The hypothesis that it takes time for a memory cell population to be fully matured such that the boost would be effective is interesting, although it is defied by the fact that boosting the mRNA vaccines just 21-28 days after the prime produces a clear enhancement of the antibody response. Clearly it is possible to boost a SARS-CoV-2 response and get efficacy gains with a boost occurring only 3-4 weeks after the prime. But for some reason, with this viral vector vaccine, boosting on that timeframe appears to actually harm the overall efficacy. My hypothesis that it has to do with the response to the vector is based on the fact that the viral vector is the main difference between this vaccine vs the mRNA vaccines.

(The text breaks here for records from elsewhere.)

-- ==== Sys2Proof/Tests/Slice0.lean ====
section
/-! SUPPORT. Tests of decoding and well-formedness, one-step tests of each command from the vectors of
95_test_vectors.md, and for each statement with hypotheses a state and operands that meet them. -/

open Sys2Proof Sys2Proof.Machine

namespace Sys2Proof.Tests

-- One theorem after the other: run side by side, the many kernel evaluations below ask for too many threads.
set_option Elab.async false

/-! ### The word of each command, written out from R150 and R153 -/

theorem test_decode_nop : decodeCmd 0b000000000000000000000000_00000000#32 = .ok .nop := by decide
theorem test_decode_clear : decodeCmd 0b000000000000000000000000_00000001#32 = .ok .clear := by decide
theorem test_decode_count : decodeCmd 0b000000000000000000000000_00000010#32 = .ok .count := by decide
theorem test_decode_build : decodeCmd 0b000000000000000000000000_00000011#32 = .ok .build := by decide
theorem test_decode_derive : decodeCmd 0b000000000000000000000000_00000100#32 = .ok .derive := by decide
theorem test_decode_pack : decodeCmd 0b000000000000000000000000_00000101#32 = .ok .pack := by decide
theorem test_decode_unpack : decodeCmd 0b000000000000000000000000_00000110#32 = .ok .unpack := by decide
theorem test_decode_encode : decodeCmd 0b000000000000000000000000_00000111#32 = .ok .encode := by decide
theorem test_decode_parse : decodeCmd 0b000000000000000000000000_00001000#32 = .ok .parse := by decide
theorem test_decode_decode : decodeCmd 0b000000000000000000000000_00001001#32 = .ok .decode := by decide

/-- R154: the first unassigned opcode, and the opcode of NOP with a reserved bit set (TH4, TH5). -/
theorem test_decode_illegal : decodeCmd 0x0000000A#32 = .error .unassignedOpcode ∧
    decodeCmd 0x000000FF#32 = .error .unassignedOpcode ∧ decodeCmd 0x00000100#32 = .error .reservedBits ∧
    decodeCmd 0x80000009#32 = .error .reservedBits := by decide

/-- The table's bit numbering: 8 or 32 bits of the word. -/
theorem test_decode_table_word : decodeTableWord 32 0x9 = some .decode ∧ decodeTableWord 8 0x4 = some .derive ∧
    decodeTableWord 32 0xA = none ∧ decodeTableWord 40 0x100000001 = none := by decide

/-! ### Ill-formed terms are refused -/

/-- The reserved bits are checked. -/
theorem test_wf_refuses_reserved_bits : wordWellFormed 0x00000100#32 = false ∧ wordWellFormed 0x80000001#32 = false := by
  decide

/-- The opcode is checked. -/
theorem test_wf_refuses_opcode : wordWellFormed 0x0000000A#32 = false ∧ wordWellFormed 0x00000009#32 = true := by decide

/-- The parameter's multiple of 4 and both ends of its range are checked (R11). -/
theorem test_wf_refuses_buf_bytes : legalBufBytes 6 = false ∧ legalBufBytes 0 = false ∧
    legalBufBytes (2 ^ 24 + 4) = false ∧ legalBufBytes 4 = true ∧ legalBufBytes (2 ^ 24) = true := by decide

/-- The indices of script names are checked (R170). -/
theorem test_wf_refuses_places : Place.wellFormed 64 (.buf 64) = false ∧ Place.wellFormed 64 (.freq 256) = false ∧
    Place.wellFormed 64 (.node 511 0) = false ∧ Place.wellFormed 64 (.node 0 4) = false ∧
    Place.wellFormed 64 (.code 256 0) = false ∧ Place.wellFormed 64 (.code 0 16) = false := by decide

/-! ### States -/

/-- The state a step or a command ends in. -/
def nextOf (r : Result) : State :=
  match r with
  | .next t => t
  | .fault _ | .refused _ => State.reset

/-- There is a next state. -/
def isNext (r : Result) : Bool :=
  match r with
  | .next _ => true
  | .fault _ | .refused _ => false

theorem next_of {r : Result} (h : isNext r = true) : r = .next (nextOf r) := by
  cases r with
  | next t => rfl
  | fault f => simp [isNext] at h
  | refused f => simp [isNext] at h

/-- The state a command ends in. -/
def after (i : Instr) (s : State) : State := nextOf (exec i s)

/-- The command gives a next state. -/
def ends (i : Instr) (s : State) : Bool := isNext (exec i s)

theorem exec_after {i : Instr} {s : State} (h : ends i s = true) : exec i s = .next (after i s) := next_of h

/-- The reset state with bytes in `BUF` and the operand registers set to source and destination. -/
def given (at0 : Nat) (bytes : List Byte) (src len dst cap : Nat) : State := { State.reset with
  buf := Memory.writeBytes [] at0 bytes, srcBase := BitVec.ofNat 32 src, srcLen := BitVec.ofNat 32 len,
  dstBase := BitVec.ofNat 32 dst, dstCap := BitVec.ofNat 32 cap }

/-- A state with the table of the listed symbols and counts. -/
def withTable (l : List (Byte × Nat)) (s : State) : State := { s with
  freq := symTable fun x => BitVec.ofNat 64 ((l.lookup x).getD 0)
  total := BitVec.ofNat 64 (l.map Prod.snd).sum, nsym := BitVec.ofNat 9 l.length, freqValid := true }

/-- A state with nodes in its first slots. -/
def withNodes (ns : List Node) (root : NodeIndex) (s : State) : State := { s with
  node := fillPool 0 ns, root := root, nodes := BitVec.ofNat 10 ns.length, treeValid := true }

/-- A state with the codes of the listed symbols: length and bits. -/
def withCodes (l : List (Byte × Nat × Nat)) (s : State) : State := { s with
  codeLen := symTable fun x => BitVec.ofNat 8 ((l.lookup x).elim 0 Prod.fst)
  codeBits := symTable fun x => BitVec.ofNat 255 ((l.lookup x).elim 0 Prod.snd), codesValid := true }

def abracadabra : List Byte := [0x61, 0x62, 0x72, 0x61, 0x63, 0x61, 0x64, 0x61, 0x62, 0x72, 0x61]

/-- The table of "abracadabra" (TF3). -/
def abraTable : List (Byte × Nat) := [(0x61, 5), (0x62, 2), (0x63, 1), (0x64, 1), (0x72, 2)]

/-- Its tree (TB7). -/
def abraNodes : List Node :=
  [leafNode 0x61 5, leafNode 0x62 2, leafNode 0x63 1, leafNode 0x64 1, leafNode 0x72 2] ++
  [mergeNode 2 2 3, mergeNode 4 1 4, mergeNode 6 5 6, mergeNode 11 0 7]

/-- Its codes (TB7, TC1). -/
def abraCodes : List (Byte × Nat × Nat) :=
  [(0x61, 1, 0), (0x62, 3, 6), (0x63, 3, 4), (0x64, 3, 5), (0x72, 3, 7)]

/-- Stream TE1, of "aaaa". -/
def te1 : List Byte := [4, 0, 0, 0, 0, 0, 0, 0, 4, 0, 1, 0x61, 0, 0, 0, 0, 0, 0, 0, 4, 0]

/-- Stream TE2, of "abracadabra". -/
def te2 : List Byte :=
  [1, 0, 0, 0, 0, 0, 0, 0, 11, 0, 5, 0x61, 0, 0, 0, 0, 0, 0, 0, 5, 0x62, 0, 0, 0, 0, 0, 0, 0, 2] ++
  [0x63, 0, 0, 0, 0, 0, 0, 0, 1, 0x64, 0, 0, 0, 0, 0, 0, 0, 1, 0x72, 0, 0, 0, 0, 0, 0, 0, 2, 0x6E, 0x8A, 0xDC]

/-- What `STATUS` reads as in an idle state. -/
def status (s : State) : Nat := (s.statusWord 0).toNat

/-! ### The commands, by the vectors of 95_test_vectors.md -/

/-- TH2. -/
theorem test_nop_status : status (after .nop { State.reset with doneIE := true }) = 0x82 := by decide +kernel

/-- TF10: a CLEAR after BUILD and DERIVE keeps `NODES` and `ROOT` and clears two validity bits. -/
theorem test_clear_status :
    (let s := after .clear (withCodes abraCodes (withNodes abraNodes 8 (withTable abraTable State.reset)))
     (status s, s.nodes, s.root, s.total, s.nsym, symAt s.freq 0x61) = (0x12, 9#10, 8#9, 0#64, 0#9, 0#64)) := by
  decide +kernel

/-- TF3. -/
theorem test_count_table :
    (let s := after .count (withTable [] (given 0 abracadabra 0 11 0 0))
     (status s, s.total, s.nsym, [0x61, 0x62, 0x63, 0x64, 0x72, 0x78].map fun x => (symAt s.freq x).toNat) =
       (0x12, 11#64, 5#9, [5, 2, 1, 1, 2, 0])) := by decide +kernel

/-- TF9: no count passes 2^64 − 1. -/
theorem test_count_overflow :
    (let s := after .count (withTable [(0x61, 2 ^ 64 - 1)] (given 0 [] 0 1 0 0))
     (s.errCause, s.errInfo, s.total.toNat) = (.freqOverflow, 0#32, 2 ^ 64 - 1)) := by decide +kernel

/-- TB7. -/
theorem test_build_tree :
    (let s := after .build (withTable abraTable State.reset)
     (s.nodes, s.root, (List.range 9).map fun i => s.node[i]?) = (9#10, 8#9, abraNodes.map some)) := by decide +kernel

/-- TB6: a leaf is taken before a merged node of its frequency. -/
theorem test_build_tie :
    (let s := after .build (withTable [(0x61, 1), (0x62, 1), (0x63, 2)] State.reset)
     (s.nodes, s.root, s.node[3]?, s.node[4]?) =
       (5#10, 4#9, some (mergeNode 2 0 1), some (mergeNode 4 2 3))) := by decide +kernel

/-- TC1. -/
theorem test_derive_codes :
    (let s := after .derive (withNodes abraNodes 8 (withTable abraTable State.reset))
     (status s, s.totalBits, [0x61, 0x62, 0x63, 0x64, 0x72, 0x78].map fun x =>
        ((symAt s.codeLen x).toNat, (symAt s.codeBits x).toNat)) =
       (0x72, 23#72, [(1, 0), (3, 6), (3, 4), (3, 5), (3, 7), (0, 0)])) := by decide +kernel

/-- TC4. -/
theorem test_derive_needs_tree :
    (let s := after .derive (withTable [] State.reset)
     (s.errCause, s.errInfo) = (.sequence, 0x2#32)) := by decide +kernel

/-- TK1. -/
theorem test_pack_bytes :
    (let s := after .pack (withCodes abraCodes (given 0 abracadabra 0 11 0x300 0x100))
     (s.buf.readBytes 0x2FF 5, s.dstLen, s.padding) = ([0, 0x6E, 0x8A, 0xDC, 0], 3#32, 1#3)) := by decide +kernel

/-- TK5. -/
theorem test_pack_absent :
    (let s := after .pack (withCodes abraCodes (given 0x20 [0x61, 0x62, 0x78] 0x20 3 0x300 0x100))
     (s.errCause, s.errInfo, s.buf.readBytes 0x300 1) = (.symbolAbsent, 2#32, [0])) := by decide +kernel

/-- TK9. -/
theorem test_unpack_bytes :
    (let s := after .unpack { withNodes abraNodes 8 (withTable abraTable
        (given 0x300 [0x6E, 0x8A, 0xDC] 0x300 3 0x400 0x100)) with padding := 1#3 }
     (s.err, s.dstLen, s.buf.readBytes 0x400 12) = (false, 11#32, abracadabra ++ [0])) := by decide +kernel

/-- TK11: the walk error keeps the seven symbols and sets `DST_LEN` to 0. -/
theorem test_unpack_short :
    (let s := after .unpack { withNodes abraNodes 8 (withTable abraTable
        (given 0x300 [0x6E, 0x8A, 0xDC] 0x300 2 0x400 0x100)) with padding := 1#3 }
     (s.errCause, s.errInfo, s.dstLen, s.buf.readBytes 0x400 8) =
       (.fmtCount, 7#32, 0#32, abracadabra.take 7 ++ [0])) := by decide +kernel

/-- TE2. -/
theorem test_encode_stream :
    (let s := after .encode (given 0 abracadabra 0 11 0x100 0x100)
     (status s, s.dstLen, s.hdrLen, s.padding, s.totalBits, s.buf.readBytes 0x100 60) =
       (0x72, 59#32, 56#32, 1#3, 23#72, te2 ++ [0])) := by decide +kernel

/-- TE12. -/
theorem test_encode_capacity :
    (let s := after .encode (given 0 abracadabra 0 11 0x100 58)
     (status s, s.errCause, s.errInfo, s.buf.readBytes 0x100 1, s.dstLen) =
       (0x06, .dstOverflow, 59#32, [0], 0#32)) := by decide +kernel

/-- TP1. -/
theorem test_parse_table :
    (let s := after .parse (given 0x100 te1 0x100 21 0 0)
     (status s, (symAt s.freq 0x61).toNat, s.total, s.nsym, s.padding, s.hdrLen) =
       (0x12, 4, 4#64, 1#9, 4#3, 20#32)) := by decide +kernel

/-- TD16, as PARSE: entries out of order. -/
theorem test_parse_order :
    (let s := after .parse (given 0x100 (te2.set 20 0x61) 0x100 59 0 0)
     (s.errCause, s.errInfo, s.freqValid) = (.fmtTableOrder, 1#32, false)) := by decide +kernel

/-- TD1: the truncated stream of S4. -/
theorem test_decode_truncated :
    (let s := after .decode (given 0x100 te2 0x100 58 0x200 0x100)
     (status s, s.errCause, s.errInfo, s.dstLen, s.buf.readBytes 0x200 8) =
       (0x36, .fmtCount, 7#32, 0#32, abracadabra.take 7 ++ [0]) ∧
     (s.total, s.padding, s.hdrLen) = (11#64, 1#3, 56#32)) := by decide +kernel

/-- TD22: the values of the padding bits do not matter. -/
theorem test_decode_padding_values :
    (let s := after .decode (given 0x100 (te1.set 20 0x0F) 0x100 21 0x200 0x100)
     (status s, s.dstLen, s.buf.readBytes 0x200 5) = (0x32, 4#32, [0x61, 0x61, 0x61, 0x61, 0])) := by decide +kernel

/-! ### Host transactions, by the same vectors -/

/-- TH10, TH9. -/
theorem test_bus_slverr : ∀ off ∈ [0x002, 0x05C, 0x1800, 0x3FF0, 0x1010000],
    (hostRead (at25 off) State.reset).response = some (.read .slverr 0#32) := by decide +kernel

/-- TH12, TH13: byte lanes of a register and of `BUF`. -/
theorem test_bus_lanes : (hostWrite (at25 0x020) 0xAABBCCDD 0b0101 State.reset).srcBase = 0x00BB00DD#32 ∧
    (hostWrite (at25 0x1000000) 0x61726261 0b1111 State.reset).buf.readBytes 0 5 = [0x61, 0x62, 0x72, 0x61, 0] := by
  decide +kernel

/-- P3: three words of the windows. -/
theorem test_bus_windows :
    (let s := withCodes abraCodes (withNodes abraNodes 8 (withTable abraTable State.reset))
     [0x1308, 0x2084, 0x58A0].map (fun off => (hostRead (at25 off) s).response) =
       [some (.read .okay 5#32), some (.read .okay 0x00070000#32), some (.read .okay 6#32)]) := by decide +kernel

/-! ### A state with a table, its tree and its codes: the two symbols "a" and "b", once each (TB4) -/

def abFreq : SymTable (BitVec 64) := symTable fun x => if x = 0x61#8 ∨ x = 0x62#8 then 1#64 else 0#64

def abNodes : List Node := [leafNode 0x61#8 1#64, leafNode 0x62#8 1#64, mergeNode 2 0#9 1#9]

def abPool : Vector Node 511 := fillPool 0 abNodes

def abBook : CodeBook := (deriveCodes abPool 2#9).getD CodeBook.empty

/-- "ab" stands at `BUF[0..1]` and its payload 40 at `BUF[8]` (TE4). -/
def abState (src len dst cap pad : Nat) : State := { State.reset with
  buf := [(0, 0x61#8), (1, 0x62#8), (8, 0x40#8)], freq := abFreq, total := 2#64, nsym := 2#9
  node := abPool, root := 2#9, nodes := 3#10, codeLen := abBook.len, codeBits := abBook.bits, totalBits := 2#72
  freqValid := true, treeValid := true, codesValid := true
  srcBase := BitVec.ofNat 32 src, srcLen := BitVec.ofNat 32 len, dstBase := BitVec.ofNat 32 dst
  dstCap := BitVec.ofNat 32 cap, padding := BitVec.ofNat 3 pad }

theorem ab_tree : buildTree abFreq = { nodes := abNodes, root := 2#9 } := by decide +kernel

theorem ab_codes : deriveCodes abPool 2#9 = some abBook := by
  have h : (deriveCodes abPool 2#9).isSome = true := by decide +kernel
  unfold abBook
  cases hd : deriveCodes abPool 2#9 with
  | none => rw [hd] at h; simp at h
  | some c => rfl

theorem ab_bits : codedBits abFreq abBook.len = 2 := by decide +kernel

Of course, sometimes when you hear hoofbeats, it's actually zebras. It could be that the reason for this kinetic issue has something to do with the fact that this vaccine actually infects cells with an incompetent virus rather than just providing mRNA. The kinetics of the immune response to these two different mechanisms may be, well, different, and that could be part of it. I'm not an adaptive immunologist so while I can come up with hypotheses, I can't feel extremely confident in them.
No doubt I will hear what some adaptive immunologists have to say about this soon, and I'll report back on that.